5

I'm trying to use gnu parallel with some basic bioinformatic tools, e.g. lastz. So say I have 10 seqs, and I want to use lastz on all of them, I use:

parallel --dryrun lastz 'pathToFile/seq{}.fa query.fasta --format=text > LASTZ_results_seq{}' ::: {1..10} 

Which works fine and returns:

lastz pathToFile/seq1.fa query.fasta --format=text > LASTZ_results_seq1
lastz pathToFile/seq2.fa query.fasta --format=text > LASTZ_results_seq2
lastz pathToFile/seq3.fa query.fasta --format=text > LASTZ_results_seq3
...
lastz pathToFile/seq10.fa query.fasta --format=text > LASTZ_results_seq10

But ideally I'd like this step to be part of a bash script which takes three command-line arguments, so the number of seqs (eg. 1 to 10) is given in the command-line (with $2 = startValue, $3 = endValue).
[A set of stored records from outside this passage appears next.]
/-- R149: with KEY = 0 a frame number other than 0 leaves a state other than 0 after frame mixing, whatever the taps. -/
def Obligations.FrameMixOfNonzeroFrameIsNonzero : Prop :=
  ∀ (c : Config) (frame : Frame), frame ≠ 0#22 →
    frameMix c frame (keyloadIntended 0#64) ≠ CipherState.zero ∧
    (frameMix c frame (keyloadIntended 0#64)).r2 ≠ 0#22 ∧ (frameMix c frame (keyloadIntended 0#64)).r3 ≠ 0#23

/-- R149: with tap masks of an even number of bits and FRAME all ones, frame mixing leaves the all-ones state as it
is. -/
def Obligations.FrameMixKeepsAllOnes : Prop :=
  ∀ c : Config, popcount c.taps1 % 2 = 0 → popcount c.taps2 % 2 = 0 → popcount c.taps3 % 2 = 0 →
    (∀ i, i < 22 → frameMixStep c (BitVec.allOnes 22) i ⟨BitVec.allOnes 19, BitVec.allOnes 22, BitVec.allOnes 23⟩ =
      ⟨BitVec.allOnes 19, BitVec.allOnes 22, BitVec.allOnes 23⟩) ∧
    frameMix c (BitVec.allOnes 22) (keyloadIntended (BitVec.allOnes 64)) =
      ⟨BitVec.allOnes 19, BitVec.allOnes 22, BitVec.allOnes 23⟩

/-- R140, R141, R153: INIT completes in every state; it loads the CipherState of its mode, clears both buffers, sets
KEYED and DONE, and leaves ERR. Each mode's clause is one branch of an equation, so neither is assumed. -/
def Obligations.InitLoadsCipherState : Prop :=
  (∀ (key : Key) (frame : Frame), decode ⟨0x1#4, key, frame⟩ = .ok (.init key frame)) ∧
  (∀ (key : Key) (frame : Frame) (s : State), ∃ t, exec (.init key frame) s = .next t ∧
    t.cipher =
      (match Config.build.loadMode with
       | .artifact => ⟨key.extractLsb' 0 19, key.extractLsb' 0 22, key.extractLsb' 0 23⟩
       | .intended =>
         iter (fun _ x => clockStep Config.build x true) 100 0
           (iter (fun i x => CipherState.mk (advanceInj Config.build.taps1 x.r1 (frame.getLsbD i))
               (advanceInj Config.build.taps2 x.r2 (frame.getLsbD i))
               (advanceInj Config.build.taps3 x.r3 (frame.getLsbD i))) 22 0
             ⟨key.extractLsb' 45 19, key.extractLsb' 23 22, key.extractLsb' 0 23⟩)) ∧
    (key = 0#64 → frame = 0#22 → t.cipher = CipherState.zero) ∧
    t.ksDl = 0#114 ∧ t.ksUl = 0#114 ∧ t.keyed = true ∧ t.done = true ∧ t.errcode = .none ∧ t.err = s.err ∧
    t.busy = false)

/-! ### The Keystream Generator -/

/-- R170, R171, R173: with KEYED = 1, GEN completes; downlink bit i is the output bit after i majority steps from the
state it started with, uplink bit i after 114 + i, and the registers are left after 228. -/
def Obligations.GenEmitsBothKeystreams : Prop :=
  (∀ (key : Key) (frame : Frame), decode ⟨0x2#4, key, frame⟩ = .ok .gen) ∧
  (∀ s : State, s.keyed = true → ∃ t, exec .gen s = .next t ∧
    (∀ i, i < 114 →
      t.ksDl.getLsbD i = outbit (majoritySteps Config.build i s.cipher) ∧
      t.ksUl.getLsbD i = outbit (majoritySteps Config.build (114 + i) s.cipher)) ∧
    t.cipher = majoritySteps Config.build 228 s.cipher ∧
    t.keyed = false ∧ t.done = true ∧ t.errcode = .none ∧ t.err = s.err ∧ t.busy = false)

/-- R172, R175: from the all-zero CipherState both keystreams are 0 and the registers stay 0; the output bit is the XOR
of the three top bits. -/
def Obligations.GenFromZeroIsZero : Prop :=
  (∀ x : CipherState, outbit x = (x.r1.getLsbD 18 ^^ x.r2.getLsbD 21 ^^ x.r3.getLsbD 22)) ∧
  (∀ s : State, s.keyed = true → s.cipher = CipherState.zero →
    ∃ t, exec .gen s = .next t ∧ t.ksDl = 0#114 ∧ t.ksUl = 0#114 ∧ t.cipher = CipherState.zero ∧ t.errcode = .none)

/-- R223, R227: with KEYED = 0, GEN is refused with NOT_KEYED and changes nothing but DONE, ERRCODE and ERR; KEYED is 0
after reset and after every GEN, and stays 0 through every command that is not INIT. That KEY_L and FRAME_L are among
what a refused GEN leaves is the model's reading of R227 beside R190 (log entry 2). -/
def Obligations.GenWithoutKeyIsRefused : Prop :=
  (∀ s : State, s.keyed = false → ∃ t, exec .gen s = .next t ∧
    t.done = true ∧ t.errcode = .notKeyed ∧ t.err = true ∧
    t.cipher = s.cipher ∧ t.ksDl = s.ksDl ∧ t.ksUl = s.ksUl ∧ t.keyed = false ∧ t.keyL = s.keyL ∧
    t.frameL = s.frameL ∧ t.busy = false) ∧
  State.reset.keyed = false ∧ (∀ s t : State, exec .gen s = .next t → t.keyed = false) ∧
  (∀ (i : Instr) (s t : State), (∀ key frame, i ≠ .init key frame) → s.keyed = false → exec i s = .next t →
    t.keyed = false)

/-- R176: GEN is a function of the CipherState at acceptance and the configuration; INIT followed by GEN is a function of
(KEY, FRAME) and the configuration alone: whatever the state before, the keystreams and the final registers are the
same. LOAD_MODE has no effect on GEN. -/
def Obligations.SessionDependsOnlyOnKeyAndFrame : Prop :=
  (∀ (key : Key) (frame : Frame), ∃ (dl ul : Keystream) (x : CipherState), ∀ s : State, ∃ t u,
    exec (.init key frame) s = .next t ∧ exec .gen t = .next u ∧
    u.ksDl = dl ∧ u.ksUl = ul ∧ u.cipher = x ∧ u.errcode = .none ∧ u.err = s.err ∧ u.keyed = false) ∧
  (∀ s s' : State, s.keyed = true → s'.keyed = true → s.cipher = s'.cipher → ∃ t t',
    exec .gen s = .next t ∧ exec .gen s' = .next t' ∧ t.ksDl = t'.ksDl ∧ t.ksUl = t'.ksUl ∧ t.cipher = t'.cipher) ∧
  (∀ s : State, exec .gen s = .next (runGen Config.build s)) ∧
  (∀ (c c' : Config) (s s' : State), s.keyed = true → s'.keyed = true → s.cipher = s'.cipher →
    c.taps1 = c'.taps1 → c.taps2 = c'.taps2 → c.taps3 = c'.taps3 →
    c.clkbit1 = c'.clkbit1 → c.clkbit2 = c'.clkbit2 → c.clkbit3 = c'.clkbit3 →
    (runGen c s).ksDl = (runGen c' s').ksDl ∧ (runGen c s).ksUl = (runGen c' s').ksUl ∧
    (runGen c s).cipher = (runGen c' s').cipher)

/-- R273: after a GEN, a second GEN with no INIT between is refused with NOT_KEYED and leaves the buffers as the first
left them, whatever commands other than INIT stand between: none, one or many, illegal words and further GENs among
them. -/
def Obligations.SecondGenKeepsFirstKeystream : Prop :=
  ∀ (s : State) (between : List Command), (∀ p ∈ between, p.cmd ≠ 0x1#4) →
    ∃ t u v, exec .gen s = .next t ∧ execProgram between t = .next u ∧ exec .gen u = .next v ∧
      t.keyed = false ∧ u.keyed = false ∧ u.ksDl = t.ksDl ∧ u.ksUl = t.ksUl ∧
      v.errcode = .notKeyed ∧ v.err = true ∧ v.keyed = false ∧ v.ksDl = t.ksDl ∧ v.ksUl = t.ksUl ∧ v.cipher = u.cipher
I thought that changing it to this would work:

parallel --dryrun lastz 'pathToFile/seq{}.fa query.fasta --format=text > LASTZ_results_seq{}' ::: {"$2".."$3"}

but instead, that returns

lastz pathToFile//seq\{\1..\10\} query.fasta --format=text > LASTZ_results_seq\{\1..\10\}

Can anyone please tell me what I'm doing wrong here? It looks like it is interpreting $2 as 1, and $3 as 10, but then fails to treat it as a range of numbers...

gizmo
  • 151
  • 1
  • 7

2 Answers2

8

Bash ranges doesn't accepts variables, see this post:

How do I iterate over a range of numbers defined by variables in Bash?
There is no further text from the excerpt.